Do RCTs generalize to real-world settings? How large is the gap between RCT-based efficacy and real-world effectiveness?	RCT-based efficacy does not generalize all that well to real-world practice, both for medication and for psychotherapy. Reasons: Large gaps in treatment choice and implementation quality exist in real-world practice; compared to the typical RCT patient, the real-world patient is somewhat less treatable (suicidal ideation; addiction, severe comorbidities). What the gaps, along with naturalistic follow-up studies, tell us is that treatment is not as effective long-term as we would like it to be. This explanation appears to be one of the strongest candidates for understanding the TPP as it also amplifies the contribution of explanations 3 and 4.
Does treatment efficacy vary by different subtypes of depression? Specifically, could differential treatment benefits for chronic-recurrent versus non-recurrent cases dilute the potential beneficial effects of treatments for those most in clinical need? Further, chronic-recurrent cases are often very difficult to treat, or treatment-resistant.	The majority of people who initially become depressed have few if any recurrences, whereas recurrent and chronic cases become or remain depressed for much more time over the course of their lives. The availability of more and better treatments consequently has many more opportunities to benefit the smaller number of chronic-recurrent cases, while treatment effects at the population level for the many more non-recurrent cases most likely will be very limited. The resulting limited effects at the population level for the larger non-recurrent group could dilute more pronounced effects for the chronic-recurrent subgroup, obscuring a positive impact on prevalence for those in greatest need. However, it is unclear to what extent advances in preventive treatments specifically benefit the chronic-recurrent subgroup, or if these treatments are adequately transported into routine care for them (Explanations 3–5). Individually and combined, these subgroup considerations also provide potentially strong explanations for the TPP.

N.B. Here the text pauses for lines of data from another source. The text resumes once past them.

-- ==== Sys2Proof/Machine/Dispatch.lean ====
section
/-! DEFINITION. One arm per instruction, each a direct call of its meaning. -/

namespace Sys2Proof.Machine

def exec (i : Instr) (s : State) : Host.Outcome State Fault Refusal :=
  match i with
  | .nop d => Sys2Proof.Machine.execNop d s
  | .flush d => Sys2Proof.Machine.execFlush d s
  | .reset d => Sys2Proof.Machine.execReset d s
  | .resetbus d => Sys2Proof.Machine.execResetbus d s
  | .cmd04 d => Sys2Proof.Machine.execCmd04 d s
  | .xfer d => Sys2Proof.Machine.execXfer d s
  | .iccs d => Sys2Proof.Machine.execIccs d s
  | .msgacc d => Sys2Proof.Machine.execMsgacc d s
  | .pad d => Sys2Proof.Machine.execPad d s
  | .setatn d => Sys2Proof.Machine.execSetatn d s
  | .resetatn d => Sys2Proof.Machine.execResetatn d s
  | .sendmsg d => Sys2Proof.Machine.execSendmsg d s
  | .sendstatus d => Sys2Proof.Machine.execSendstatus d s
  | .senddata d => Sys2Proof.Machine.execSenddata d s
  | .discseq d => Sys2Proof.Machine.execDiscseq d s
  | .termseq d => Sys2Proof.Machine.execTermseq d s
  | .tccs d => Sys2Proof.Machine.execTccs d s
  | .disconnect d => Sys2Proof.Machine.execDisconnect d s
  | .recvmsg d => Sys2Proof.Machine.execRecvmsg d s
  | .recvcmd d => Sys2Proof.Machine.execRecvcmd d s
  | .recvdata d => Sys2Proof.Machine.execRecvdata d s
  | .recvcmdseq d => Sys2Proof.Machine.execRecvcmdseq d s
  | .reselect d => Sys2Proof.Machine.execReselect d s
  | .select d => Sys2Proof.Machine.execSelect d s
  | .selatn d => Sys2Proof.Machine.execSelatn d s
  | .selatnstop d => Sys2Proof.Machine.execSelatnstop d s
  | .ensel d => Sys2Proof.Machine.execEnsel d s
  | .dissel d => Sys2Proof.Machine.execDissel d s
  | .selatn3 d => Sys2Proof.Machine.execSelatn3 d s
  | .rdTclo => Sys2Proof.Machine.execRdTclo s
  | .rdTchi => Sys2Proof.Machine.execRdTchi s
  | .rdFifo => Sys2Proof.Machine.execRdFifo s
  | .rdCmd => Sys2Proof.Machine.execRdCmd s
  | .rdStat => Sys2Proof.Machine.execRdStat s
  | .rdIstat => Sys2Proof.Machine.execRdIstat s
  | .rdSeq => Sys2Proof.Machine.execRdSeq s
  | .rdFflags => Sys2Proof.Machine.execRdFflags s
  | .rdConfig => Sys2Proof.Machine.execRdConfig s
  | .rdConfig2 => Sys2Proof.Machine.execRdConfig2 s
  | .rdConfig3 => Sys2Proof.Machine.execRdConfig3 s
  | .wrTclo v => Sys2Proof.Machine.execWrTclo v s
  | .wrTchi v => Sys2Proof.Machine.execWrTchi v s
  | .wrFifo v => Sys2Proof.Machine.execWrFifo v s
  | .wrCmd v => Sys2Proof.Machine.execWrCmd v s
  | .wrDest v => Sys2Proof.Machine.execWrDest v s
  | .wrSelto v => Sys2Proof.Machine.execWrSelto v s
  | .wrSyncper v => Sys2Proof.Machine.execWrSyncper v s
  | .wrSyncoff v => Sys2Proof.Machine.execWrSyncoff v s
  | .wrConfig v => Sys2Proof.Machine.execWrConfig v s
  | .wrCcf v => Sys2Proof.Machine.execWrCcf v s
  | .wrTest v => Sys2Proof.Machine.execWrTest v s
  | .wrConfig2 v => Sys2Proof.Machine.execWrConfig2 v s
  | .wrConfig3 v => Sys2Proof.Machine.execWrConfig3 v s
  | .wrFalign v => Sys2Proof.Machine.execWrFalign v s
  | .dmard => Sys2Proof.Machine.execDmard s
  | .dmawr v => Sys2Proof.Machine.execDmawr v s

end Sys2Proof.Machine
end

Can treatment sometimes also have counterproductive consequences?	Oppositional perturbation refers to a medication-induced state of built-up perturbation in homeostatic monoamine regulatory mechanisms that “bounces back” when medication is discontinued, and then overshoots the normal balance of monoamine storage and release, increasing the risk for symptom return compared to spontaneous remission. Loss of agency refers to the hypothesis that either medication or psychotherapy could be counterproductive if either or both reduce self-help activity and active coping and thereby interfere with natural recovery mechanisms. Although some indirect evidence exists for each possibility, both mechanisms are largely speculative. The explanatory potential of this concern remains to be demonstrated for understanding the TPP, but is worthy of further investigation.